Gambacorta, Francesca V., Dietrich, Joshua J., Baerwald, Justin J., Brown, Stephanie J., Su, Yun, Pfleger, Brian F.

DOI:

10.3389/fbioe.2022.1080024

Abstract:

Saccharomyces cerevisiae is the dominant fermentative producer of ethanol in industry and a preferred host for production of other biofuels. That said, rewiring the metabolism of S. cerevisiae to produce other fermentation products, such as isobutanol, remains an academic challenge. Many studies report aerobic production of isobutanol, but ethanol remains a substantial by-product under these conditions due to the Crabtree effect. These studies indicate that the native isobutanol pathway is incapable of carrying sufficient flux to displace ethanol. In this report, we screened a combinatorial library of pathway enzymes to identify an isobutanol pathway cassette capable of supporting the growth of a non-ethanol producing S. cerevisiae.
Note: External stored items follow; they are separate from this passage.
/-- Of the six conditions on the order of A and B, NE alone holds of a void operand. -/
theorem laneFcmp_of_void {cond : Nat} (h : f20Cmp a b = none) (hcond : cond < 6) (free : Bool) :
    laneFcmp cond a b free = decide (cond = 1) := by
  unfold laneFcmp
  split
  next => omega
  next => omega
  next => rw [h]; rfl

end

theorem laneEval_fcmp {i : LaneIns} (h : i.op = 9) (a b c : F20) (free : Bool) :
    laneEval i a b c free = (laneBit (laneFcmp i.aux a b free), 0) := by
  simp only [laneEval, h]

/-! ### Histogram bins -/

section
variable {c : F20}

theorem histBin_normal (hlow : 1 ≤ f20Exp c) (hhigh : f20Exp c ≤ 126) : histBin c = f20Exp c := by
  rw [histBin, if_neg (by omega), if_neg (by omega)]

theorem histBin_subnormal (he : f20Exp c = 0) (hf : f20Frac c ≠ 0) : histBin c = 129 := by
  rw [histBin, if_neg (by omega), if_pos he, if_neg hf]

theorem histBin_void (h : f20Dec c = .void) : histBin c = 131 := by
  obtain ⟨he, hf⟩ := f20Dec_eq_void_iff.mp h
  rw [histBin, if_pos he, if_neg hf]

theorem histBin_range (c : F20) : histBin c ≠ 0 ∧ histBin c ≠ 127 ∧ histBin c < 132 := by
  have hexp := f20Exp_lt c
  rw [histBin]
  split
  · split <;> omega
  · split
    · split <;> omega
    · omega

end

/-- Settles O3: every result is `Delivered`, a negative zero decodes as +0, MIN and MAX bound by `f20Cmp_swap`, and the
bins are the classes of a code. -/
theorem f20Results : Obligations.F20Results := by
  refine ⟨?delivers, fun a b c => ?negZero, fun a b free => ⟨fun h => ?void, fun i c hop => ?fcmp, fun ha hb => ?bounds⟩,
    fun c => ⟨histBin_normal, ?zeros, histBin_subnormal, ?infs, histBin_void, histBin_range c⟩⟩
  case delivers =>
    intro a b c r hr
    have hall : ∀ r ∈ [(f20Add a b).1, (f20Mul a b).1, (f20Fma a b c).1, f20Min a b, f20MaxOf a b, f20Canon a, f20Neg a],
        Delivered r := by
      simp only [List.forall_mem_cons]
      exact ⟨delivered_numAdd _ _, delivered_numMul _ _, delivered_numFma _ _ _, delivered_f20Min a b,
        delivered_f20MaxOf a b, delivered_f20Canon a, delivered_f20Neg a, List.forall_mem_nil _⟩
    exact hall r hr
  case negZero =>
    refine ⟨?_, ?_, ?_, ?_, ?_, by decide, by decide, by decide, fun he hf => f20Dec_eq_void_iff.mpr ⟨he, hf⟩⟩
    · rw [f20Add, f20Add, f20Dec_negZero]
    · rw [f20Mul, f20Mul, f20Dec_negZero]
    · rw [f20Fma, f20Fma, f20Dec_negZero]
    · rw [f20Fma, f20Fma, f20Dec_negZero]
    · rw [f20Cmp, f20Cmp, f20Dec_negZero]
  case void =>
    have hnone : f20Cmp a b = none := f20Cmp_eq_none_iff.mpr h
    exact ⟨f20Min_of_void hnone, f20MaxOf_of_void hnone, fun cond hcond => laneFcmp_of_void hnone hcond free⟩
  case fcmp => rw [laneEval_fcmp hop]
  case bounds =>
    have hsome : f20Cmp a b ≠ none := fun h => (f20Cmp_eq_none_iff.mp h).elim ha hb
    obtain ⟨hmin, hminA, hminB⟩ := f20Min_bounds hsome
    obtain ⟨hmax, hmaxA, hmaxB⟩ := f20MaxOf_bounds hsome
    exact ⟨hmin, hmax, hminA, hminB, hmaxA, hmaxB⟩
  case zeros => rintro (rfl | rfl) <;> decide
  case infs => rintro (rfl | rfl) <;> decide

end Sys2Proof.F20Proofs
end

section
/-! SUPPORT. Conversion of a block (R286, R287). Finite F20 values stand on the grid of step 2^−74; the largest magnitude
of a block is one such whole number, and its scale is the smallest under which that number rounds to Qmax or less. -/

namespace Sys2Proof.BlockProofs

open Sys2Proof Sys2Proof.Machine Sys2Proof.NumberProofs

/-! ### The grid of F20 values -/

/-- The whole number n of a finite value n · 2^−74; 0 for the rest. -/
def f20Grid (c : F20) : Int := numMant (f20Dec c) * 2 ^ (numExp (f20Dec c) + 74).toNat

theorem f20Dec_bounds (c : F20) :
    (numMant (f20Dec c)).natAbs < 8192 ∧ -74 ≤ numExp (f20Dec c) ∧ numExp (f20Dec c) ≤ 51 := by
  cases h : f20Dec c with
  | fin m e =>
    obtain ⟨hmant, hlow, hhigh, -⟩ := F20Proofs.fin_bounds h
    exact ⟨hmant, hlow, hhigh⟩
  | inf | void => exact show 0 < 8192 ∧ (-74 : Int) ≤ 0 ∧ (0 : Int) ≤ 51 by decide

theorem f20Grid_eq (c : F20) :
    f20Grid c = numMant (f20Dec c) * (2 ^ (numExp (f20Dec c) + 74).toNat : Nat) := by
  rw [f20Grid, Int.natCast_pow]
  rfl

theorem natAbs_f20Grid_lt (c : F20) : (f20Grid c).natAbs < 2 ^ 138 := by
  obtain ⟨hmant, -, hhigh⟩ := f20Dec_bounds c
  rw [f20Grid_eq, Int.natAbs_mul, Int.natAbs_natCast]
  calc (numMant (f20Dec c)).natAbs * 2 ^ (numExp (f20Dec c) + 74).toNat
      ≤ (numMant (f20Dec c)).natAbs * 2 ^ 125 := Nat.mul_le_mul_left _ (Nat.pow_le_pow_right (by omega) (by omega))
    _ < 2 ^ 138 := by omega

/-- The same value under a scale, from its code and from the grid. -/
theorem rneScale_f20Grid (c : F20) (e : Int) :
    rneScale (numMant (f20Dec c)) (numExp (f20Dec c) - e) = rneScale (f20Grid c) (-74 - e) := by
  obtain ⟨-, hlow, -⟩ := f20Dec_bounds c
  have hexp : -74 - e + ((numExp (f20Dec c) + 74).toNat : Int) = numExp (f20Dec c) - e := by omega
  rw [f20Grid_eq, rneScale_mul_pow, hexp]

/-! ### The largest magnitude -/

/-- The magnitude of R286 on the grid. -/
def gridMag (f : Fmt) (c : F20) : Nat := if f.signed then (f20Grid c).natAbs else (f20Grid c).toNat

/-- The largest magnitude of a block on the grid. -/
def gridMax (f : Fmt) (vs : List F20) : Nat := (vs.map (gridMag f)).foldl max 0

/-- The largest magnitude as the model carries it, a fraction. -/
def blockLargest (f : Fmt) (vs : List F20) : Nat × Nat :=
  (vs.map f20Dec).foldl (fun m v => fracMax m (blockMag f (numMant v) (numExp v))) (0, 1)

/-- A fraction with a power of two below, which stands for `n` steps of the grid. -/
def OnGrid (p : Nat × Nat) (n : Nat) : Prop := ∃ b s, b + s = 74 ∧ p.2 = 2 ^ b ∧ n = p.1 * 2 ^ s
We began by identifying a diverse set of isobutanol pathway enzyme homologs and combined each open reading frame with varied-strength promoters in a combinatorial, pooled fashion. We applied a growth-coupled screen where a functional isobutanol pathway restored NAD+ regeneration during glucose catabolism that is otherwise repressed via the Crabtree effect. Using this screen, we isolated a cassette consisting of a mosaic of bacterial and cytosol-localized fungal enzymes that conferred under aerobic conditions the ability to produce 364 mg/L isobutanol (8.8% of the theoretical maximum yield). We next shifted the cofactor usage of the isolated ketol-acid reductoisomerase enzyme in the cassette from NADPH to NADH-preferring to improve redox balance. The approach used herein isolated isobutanol producing strains that approach the best in the literature without producing substantial ethanol titers. Still, the best isolated cassette was insufficient to support anaerobic growth in the absence of ethanol fermentation – indicating the presence of further fundamental gaps in our understanding of yeast fermentation.